Only one stretch of the data below is needed. Output the lines from the one with "vbase := if" up to and including the one with "(R.TILE_JOB_ACTIVE t, 1)]", exactly as they stand.

Data for this exercise Block Start

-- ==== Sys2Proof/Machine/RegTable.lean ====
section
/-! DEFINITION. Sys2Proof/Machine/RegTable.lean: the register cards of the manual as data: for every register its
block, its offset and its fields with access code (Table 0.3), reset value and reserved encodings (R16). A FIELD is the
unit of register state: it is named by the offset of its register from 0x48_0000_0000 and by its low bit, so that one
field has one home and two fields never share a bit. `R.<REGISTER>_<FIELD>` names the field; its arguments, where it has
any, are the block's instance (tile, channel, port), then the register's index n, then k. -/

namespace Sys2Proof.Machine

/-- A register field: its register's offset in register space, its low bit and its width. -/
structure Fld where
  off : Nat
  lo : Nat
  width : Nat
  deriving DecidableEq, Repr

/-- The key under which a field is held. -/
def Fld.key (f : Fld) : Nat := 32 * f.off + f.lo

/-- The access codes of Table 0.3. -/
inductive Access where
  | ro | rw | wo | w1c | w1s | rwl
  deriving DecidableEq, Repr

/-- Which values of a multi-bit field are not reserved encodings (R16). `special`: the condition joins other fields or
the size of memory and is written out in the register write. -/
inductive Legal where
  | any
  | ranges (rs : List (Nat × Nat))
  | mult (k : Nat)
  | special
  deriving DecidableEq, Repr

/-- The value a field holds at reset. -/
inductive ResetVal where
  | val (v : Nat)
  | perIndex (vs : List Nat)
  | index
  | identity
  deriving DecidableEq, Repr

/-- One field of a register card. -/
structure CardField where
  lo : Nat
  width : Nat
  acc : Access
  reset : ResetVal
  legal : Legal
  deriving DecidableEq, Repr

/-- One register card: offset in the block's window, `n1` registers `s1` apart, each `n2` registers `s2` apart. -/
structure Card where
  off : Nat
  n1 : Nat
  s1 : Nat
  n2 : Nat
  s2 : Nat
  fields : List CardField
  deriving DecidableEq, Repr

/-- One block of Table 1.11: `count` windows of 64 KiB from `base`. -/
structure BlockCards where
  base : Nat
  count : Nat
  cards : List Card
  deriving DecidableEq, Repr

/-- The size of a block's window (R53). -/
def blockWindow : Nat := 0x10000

Data for this exercise Block End
Data for this exercise Block Start

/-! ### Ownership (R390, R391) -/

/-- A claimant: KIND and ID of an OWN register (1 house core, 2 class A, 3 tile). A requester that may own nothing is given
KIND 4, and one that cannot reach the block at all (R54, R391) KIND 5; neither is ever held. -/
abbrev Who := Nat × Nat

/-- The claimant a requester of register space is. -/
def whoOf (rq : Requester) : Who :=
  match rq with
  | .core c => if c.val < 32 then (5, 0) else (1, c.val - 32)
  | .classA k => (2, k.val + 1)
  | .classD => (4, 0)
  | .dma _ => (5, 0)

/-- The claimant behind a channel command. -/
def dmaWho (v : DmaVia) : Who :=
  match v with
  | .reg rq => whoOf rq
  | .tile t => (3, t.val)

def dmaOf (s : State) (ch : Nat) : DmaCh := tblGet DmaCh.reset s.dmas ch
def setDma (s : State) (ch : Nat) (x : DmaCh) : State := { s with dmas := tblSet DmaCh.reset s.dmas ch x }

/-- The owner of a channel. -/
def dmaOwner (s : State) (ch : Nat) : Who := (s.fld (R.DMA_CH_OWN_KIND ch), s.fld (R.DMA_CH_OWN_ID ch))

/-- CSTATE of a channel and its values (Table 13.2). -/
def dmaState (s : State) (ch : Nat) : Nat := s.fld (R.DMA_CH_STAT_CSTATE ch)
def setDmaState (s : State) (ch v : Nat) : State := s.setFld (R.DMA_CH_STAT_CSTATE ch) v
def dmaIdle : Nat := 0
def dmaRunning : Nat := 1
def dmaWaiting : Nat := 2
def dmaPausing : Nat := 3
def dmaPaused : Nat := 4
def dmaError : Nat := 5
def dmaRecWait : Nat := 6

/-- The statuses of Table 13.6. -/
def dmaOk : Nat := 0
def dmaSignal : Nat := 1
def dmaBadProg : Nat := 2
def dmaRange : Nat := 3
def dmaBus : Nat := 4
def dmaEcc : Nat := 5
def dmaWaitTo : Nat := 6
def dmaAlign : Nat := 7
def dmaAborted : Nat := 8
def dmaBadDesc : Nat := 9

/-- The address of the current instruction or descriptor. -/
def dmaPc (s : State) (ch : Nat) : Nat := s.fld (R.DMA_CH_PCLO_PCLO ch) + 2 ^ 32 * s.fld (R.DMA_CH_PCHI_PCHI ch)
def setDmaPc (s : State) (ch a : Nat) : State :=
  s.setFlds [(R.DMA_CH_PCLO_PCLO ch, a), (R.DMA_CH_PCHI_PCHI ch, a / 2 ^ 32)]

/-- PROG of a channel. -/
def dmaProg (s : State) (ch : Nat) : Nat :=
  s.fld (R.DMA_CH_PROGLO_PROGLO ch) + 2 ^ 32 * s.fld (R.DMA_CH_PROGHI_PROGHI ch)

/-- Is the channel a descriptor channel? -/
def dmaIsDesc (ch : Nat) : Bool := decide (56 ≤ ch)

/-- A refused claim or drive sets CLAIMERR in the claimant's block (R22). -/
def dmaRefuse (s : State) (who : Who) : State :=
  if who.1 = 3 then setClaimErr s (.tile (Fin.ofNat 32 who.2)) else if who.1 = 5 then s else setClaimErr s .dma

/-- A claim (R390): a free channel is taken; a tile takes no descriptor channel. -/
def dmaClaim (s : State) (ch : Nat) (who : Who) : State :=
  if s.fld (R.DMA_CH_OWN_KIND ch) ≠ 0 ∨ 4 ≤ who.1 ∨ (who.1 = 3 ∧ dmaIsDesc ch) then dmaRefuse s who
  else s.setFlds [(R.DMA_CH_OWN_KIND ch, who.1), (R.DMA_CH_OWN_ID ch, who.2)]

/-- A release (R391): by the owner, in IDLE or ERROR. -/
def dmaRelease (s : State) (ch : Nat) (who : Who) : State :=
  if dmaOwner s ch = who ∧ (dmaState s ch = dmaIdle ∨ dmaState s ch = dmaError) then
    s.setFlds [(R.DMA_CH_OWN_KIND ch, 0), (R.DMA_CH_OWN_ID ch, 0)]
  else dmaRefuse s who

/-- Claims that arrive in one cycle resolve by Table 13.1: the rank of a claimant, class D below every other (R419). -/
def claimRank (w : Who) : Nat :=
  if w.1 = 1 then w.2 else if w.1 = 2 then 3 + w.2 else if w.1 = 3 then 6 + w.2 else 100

Data for this exercise Block End
Data for this exercise Block Start

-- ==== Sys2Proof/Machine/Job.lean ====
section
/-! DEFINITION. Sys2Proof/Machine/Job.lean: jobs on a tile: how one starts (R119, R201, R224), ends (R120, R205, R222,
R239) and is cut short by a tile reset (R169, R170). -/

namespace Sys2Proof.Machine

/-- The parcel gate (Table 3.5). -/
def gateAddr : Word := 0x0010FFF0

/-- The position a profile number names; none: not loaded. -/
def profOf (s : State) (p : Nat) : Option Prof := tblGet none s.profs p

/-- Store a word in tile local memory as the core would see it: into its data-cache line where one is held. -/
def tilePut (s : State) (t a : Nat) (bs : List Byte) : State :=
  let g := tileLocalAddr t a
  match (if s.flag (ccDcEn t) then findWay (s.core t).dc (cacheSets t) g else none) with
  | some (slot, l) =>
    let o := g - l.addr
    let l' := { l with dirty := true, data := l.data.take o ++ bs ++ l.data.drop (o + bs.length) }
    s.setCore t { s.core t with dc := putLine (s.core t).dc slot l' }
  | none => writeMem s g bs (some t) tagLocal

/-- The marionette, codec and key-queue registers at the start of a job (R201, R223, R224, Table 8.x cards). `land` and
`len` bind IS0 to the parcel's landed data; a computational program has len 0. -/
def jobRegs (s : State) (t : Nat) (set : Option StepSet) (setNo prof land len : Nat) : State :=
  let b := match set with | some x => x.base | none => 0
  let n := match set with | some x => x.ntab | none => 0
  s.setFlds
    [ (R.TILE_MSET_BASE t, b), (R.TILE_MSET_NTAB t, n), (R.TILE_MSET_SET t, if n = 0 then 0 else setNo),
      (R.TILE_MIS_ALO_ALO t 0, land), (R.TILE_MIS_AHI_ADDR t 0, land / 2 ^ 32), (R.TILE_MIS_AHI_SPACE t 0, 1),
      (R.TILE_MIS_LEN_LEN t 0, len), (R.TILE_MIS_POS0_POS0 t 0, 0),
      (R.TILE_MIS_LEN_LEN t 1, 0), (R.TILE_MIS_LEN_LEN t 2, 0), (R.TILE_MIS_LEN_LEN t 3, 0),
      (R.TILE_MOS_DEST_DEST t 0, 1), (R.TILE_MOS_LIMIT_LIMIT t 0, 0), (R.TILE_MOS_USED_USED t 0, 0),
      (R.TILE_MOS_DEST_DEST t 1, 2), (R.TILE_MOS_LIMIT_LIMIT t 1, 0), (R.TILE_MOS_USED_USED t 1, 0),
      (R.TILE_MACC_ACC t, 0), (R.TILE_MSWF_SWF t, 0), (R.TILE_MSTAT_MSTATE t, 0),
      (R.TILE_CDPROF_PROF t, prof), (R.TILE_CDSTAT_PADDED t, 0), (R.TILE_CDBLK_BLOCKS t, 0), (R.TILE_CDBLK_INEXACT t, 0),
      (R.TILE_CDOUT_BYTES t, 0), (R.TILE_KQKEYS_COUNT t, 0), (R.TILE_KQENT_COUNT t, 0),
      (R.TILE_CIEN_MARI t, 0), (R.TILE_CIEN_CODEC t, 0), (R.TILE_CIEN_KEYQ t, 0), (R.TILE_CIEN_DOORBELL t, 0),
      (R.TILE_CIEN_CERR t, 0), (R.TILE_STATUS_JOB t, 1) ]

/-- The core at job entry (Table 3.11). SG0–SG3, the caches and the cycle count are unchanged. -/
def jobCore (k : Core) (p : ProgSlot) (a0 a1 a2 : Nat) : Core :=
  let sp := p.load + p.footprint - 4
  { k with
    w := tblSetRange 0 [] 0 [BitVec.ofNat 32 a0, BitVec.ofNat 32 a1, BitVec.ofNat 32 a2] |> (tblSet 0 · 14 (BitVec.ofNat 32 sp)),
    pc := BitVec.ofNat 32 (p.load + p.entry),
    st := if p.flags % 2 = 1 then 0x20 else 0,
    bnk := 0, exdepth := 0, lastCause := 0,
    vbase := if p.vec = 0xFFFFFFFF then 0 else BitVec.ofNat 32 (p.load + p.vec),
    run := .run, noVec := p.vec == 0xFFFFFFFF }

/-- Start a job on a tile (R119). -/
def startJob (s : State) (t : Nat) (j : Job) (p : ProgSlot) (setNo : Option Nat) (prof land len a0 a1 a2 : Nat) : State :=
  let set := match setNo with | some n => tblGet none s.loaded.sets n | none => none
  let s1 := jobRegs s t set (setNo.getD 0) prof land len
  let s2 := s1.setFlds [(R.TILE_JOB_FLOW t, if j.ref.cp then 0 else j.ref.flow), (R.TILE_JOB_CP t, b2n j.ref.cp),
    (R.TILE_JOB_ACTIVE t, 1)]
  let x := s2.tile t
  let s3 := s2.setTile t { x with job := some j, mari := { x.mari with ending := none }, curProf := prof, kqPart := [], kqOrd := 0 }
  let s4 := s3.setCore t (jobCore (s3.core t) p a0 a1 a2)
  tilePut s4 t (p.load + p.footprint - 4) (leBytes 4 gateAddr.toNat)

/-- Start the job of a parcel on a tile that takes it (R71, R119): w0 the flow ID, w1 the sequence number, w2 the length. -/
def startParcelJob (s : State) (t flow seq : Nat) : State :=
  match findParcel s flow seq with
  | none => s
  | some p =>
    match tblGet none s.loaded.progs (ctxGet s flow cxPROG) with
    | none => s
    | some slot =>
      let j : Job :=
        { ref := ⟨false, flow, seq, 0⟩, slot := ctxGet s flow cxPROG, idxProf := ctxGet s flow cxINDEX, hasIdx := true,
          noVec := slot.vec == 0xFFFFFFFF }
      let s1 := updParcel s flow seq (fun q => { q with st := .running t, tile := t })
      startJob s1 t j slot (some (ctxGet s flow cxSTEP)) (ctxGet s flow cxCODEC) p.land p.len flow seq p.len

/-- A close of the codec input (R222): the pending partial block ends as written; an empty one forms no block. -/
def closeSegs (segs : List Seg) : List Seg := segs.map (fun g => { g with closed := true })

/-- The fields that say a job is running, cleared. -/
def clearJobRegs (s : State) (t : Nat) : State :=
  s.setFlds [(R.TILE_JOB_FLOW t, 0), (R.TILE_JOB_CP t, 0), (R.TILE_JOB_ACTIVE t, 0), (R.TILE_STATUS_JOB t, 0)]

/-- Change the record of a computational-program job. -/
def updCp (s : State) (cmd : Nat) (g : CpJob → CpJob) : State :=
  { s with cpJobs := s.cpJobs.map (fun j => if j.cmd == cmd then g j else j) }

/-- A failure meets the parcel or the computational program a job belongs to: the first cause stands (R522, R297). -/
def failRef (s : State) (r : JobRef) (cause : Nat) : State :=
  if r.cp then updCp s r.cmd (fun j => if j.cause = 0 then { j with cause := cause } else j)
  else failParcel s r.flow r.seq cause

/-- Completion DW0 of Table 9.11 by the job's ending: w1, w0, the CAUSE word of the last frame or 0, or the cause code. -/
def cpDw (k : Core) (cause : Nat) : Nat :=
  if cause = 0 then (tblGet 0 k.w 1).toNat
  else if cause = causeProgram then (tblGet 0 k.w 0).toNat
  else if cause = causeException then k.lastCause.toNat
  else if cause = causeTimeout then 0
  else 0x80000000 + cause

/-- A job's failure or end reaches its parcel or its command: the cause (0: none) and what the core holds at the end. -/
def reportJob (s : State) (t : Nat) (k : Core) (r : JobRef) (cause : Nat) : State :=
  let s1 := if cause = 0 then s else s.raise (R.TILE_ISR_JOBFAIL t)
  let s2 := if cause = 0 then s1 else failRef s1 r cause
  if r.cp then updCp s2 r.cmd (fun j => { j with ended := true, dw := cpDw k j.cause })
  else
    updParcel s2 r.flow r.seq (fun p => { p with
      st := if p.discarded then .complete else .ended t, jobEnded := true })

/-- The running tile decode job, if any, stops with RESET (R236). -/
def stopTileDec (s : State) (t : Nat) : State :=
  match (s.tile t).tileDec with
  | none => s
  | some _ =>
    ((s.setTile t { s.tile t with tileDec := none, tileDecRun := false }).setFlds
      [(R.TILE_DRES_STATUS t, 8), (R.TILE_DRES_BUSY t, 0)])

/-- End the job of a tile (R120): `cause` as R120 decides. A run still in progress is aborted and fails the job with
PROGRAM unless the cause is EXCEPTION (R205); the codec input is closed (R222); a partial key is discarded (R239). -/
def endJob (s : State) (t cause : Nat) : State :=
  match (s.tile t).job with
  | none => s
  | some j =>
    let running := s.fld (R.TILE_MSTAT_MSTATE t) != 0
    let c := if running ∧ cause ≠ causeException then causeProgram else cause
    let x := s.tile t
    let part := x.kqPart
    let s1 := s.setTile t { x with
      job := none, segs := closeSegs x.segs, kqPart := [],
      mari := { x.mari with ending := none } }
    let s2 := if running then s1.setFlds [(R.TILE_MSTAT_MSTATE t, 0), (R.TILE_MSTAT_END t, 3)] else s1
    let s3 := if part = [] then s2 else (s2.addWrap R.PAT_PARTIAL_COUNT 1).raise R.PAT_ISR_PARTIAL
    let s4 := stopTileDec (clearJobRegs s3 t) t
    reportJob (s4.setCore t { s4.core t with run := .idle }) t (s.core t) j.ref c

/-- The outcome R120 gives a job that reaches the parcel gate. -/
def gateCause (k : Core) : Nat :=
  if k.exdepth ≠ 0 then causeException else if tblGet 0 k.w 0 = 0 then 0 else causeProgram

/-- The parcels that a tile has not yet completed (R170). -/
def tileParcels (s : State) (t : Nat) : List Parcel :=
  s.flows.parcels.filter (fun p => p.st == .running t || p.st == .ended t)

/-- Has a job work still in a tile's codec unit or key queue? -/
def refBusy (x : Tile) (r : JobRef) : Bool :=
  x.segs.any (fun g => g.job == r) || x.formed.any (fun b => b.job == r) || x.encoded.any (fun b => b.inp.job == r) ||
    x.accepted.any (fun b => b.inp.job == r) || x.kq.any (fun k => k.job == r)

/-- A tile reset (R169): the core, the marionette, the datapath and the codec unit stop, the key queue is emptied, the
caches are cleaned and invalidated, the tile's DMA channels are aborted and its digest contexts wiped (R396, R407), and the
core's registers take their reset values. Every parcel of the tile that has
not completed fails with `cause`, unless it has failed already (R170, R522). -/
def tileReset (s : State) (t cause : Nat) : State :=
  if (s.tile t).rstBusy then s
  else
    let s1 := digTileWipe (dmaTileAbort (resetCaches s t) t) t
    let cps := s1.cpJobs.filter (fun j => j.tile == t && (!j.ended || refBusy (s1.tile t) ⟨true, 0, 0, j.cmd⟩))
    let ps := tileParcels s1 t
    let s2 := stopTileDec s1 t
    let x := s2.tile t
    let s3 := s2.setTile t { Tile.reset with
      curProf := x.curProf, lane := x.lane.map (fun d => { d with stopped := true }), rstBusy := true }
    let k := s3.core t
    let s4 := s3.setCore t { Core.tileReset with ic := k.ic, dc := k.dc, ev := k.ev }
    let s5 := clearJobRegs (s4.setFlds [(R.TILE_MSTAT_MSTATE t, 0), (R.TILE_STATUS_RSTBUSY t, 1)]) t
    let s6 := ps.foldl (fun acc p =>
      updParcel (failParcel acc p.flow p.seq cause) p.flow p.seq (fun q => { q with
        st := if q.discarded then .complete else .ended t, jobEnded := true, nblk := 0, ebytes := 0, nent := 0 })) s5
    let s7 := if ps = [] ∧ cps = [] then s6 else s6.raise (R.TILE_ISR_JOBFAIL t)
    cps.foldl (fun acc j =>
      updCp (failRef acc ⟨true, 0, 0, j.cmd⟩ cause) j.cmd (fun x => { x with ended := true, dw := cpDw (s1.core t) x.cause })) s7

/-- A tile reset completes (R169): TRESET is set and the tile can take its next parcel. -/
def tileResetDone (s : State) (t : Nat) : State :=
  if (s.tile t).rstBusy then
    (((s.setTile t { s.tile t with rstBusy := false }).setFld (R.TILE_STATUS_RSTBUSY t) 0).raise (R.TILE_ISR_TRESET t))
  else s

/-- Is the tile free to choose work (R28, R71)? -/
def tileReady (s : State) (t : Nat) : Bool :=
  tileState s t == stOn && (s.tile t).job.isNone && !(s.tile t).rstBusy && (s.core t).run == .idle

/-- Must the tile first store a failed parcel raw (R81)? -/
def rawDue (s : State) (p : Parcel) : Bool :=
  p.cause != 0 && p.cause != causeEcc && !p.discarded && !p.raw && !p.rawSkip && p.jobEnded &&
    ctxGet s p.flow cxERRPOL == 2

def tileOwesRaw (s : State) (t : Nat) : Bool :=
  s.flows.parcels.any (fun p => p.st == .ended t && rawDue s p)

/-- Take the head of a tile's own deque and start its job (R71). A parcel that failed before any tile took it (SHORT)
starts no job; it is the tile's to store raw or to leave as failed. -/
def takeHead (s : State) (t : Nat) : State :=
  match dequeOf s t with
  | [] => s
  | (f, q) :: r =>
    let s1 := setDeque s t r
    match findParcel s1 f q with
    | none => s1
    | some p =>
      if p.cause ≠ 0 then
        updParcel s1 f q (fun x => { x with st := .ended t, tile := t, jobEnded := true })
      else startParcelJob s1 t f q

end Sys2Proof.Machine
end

Data for this exercise Block End

◆ **Completed exercise**
    vbase := if p.vec = 0xFFFFFFFF then 0 else BitVec.ofNat 32 (p.load + p.vec),
    run := .run, noVec := p.vec == 0xFFFFFFFF }

/-- Start a job on a tile (R119). -/
def startJob (s : State) (t : Nat) (j : Job) (p : ProgSlot) (setNo : Option Nat) (prof land len a0 a1 a2 : Nat) : State :=
  let set := match setNo with | some n => tblGet none s.loaded.sets n | none => none
  let s1 := jobRegs s t set (setNo.getD 0) prof land len
  let s2 := s1.setFlds [(R.TILE_JOB_FLOW t, if j.ref.cp then 0 else j.ref.flow), (R.TILE_JOB_CP t, b2n j.ref.cp),
    (R.TILE_JOB_ACTIVE t, 1)]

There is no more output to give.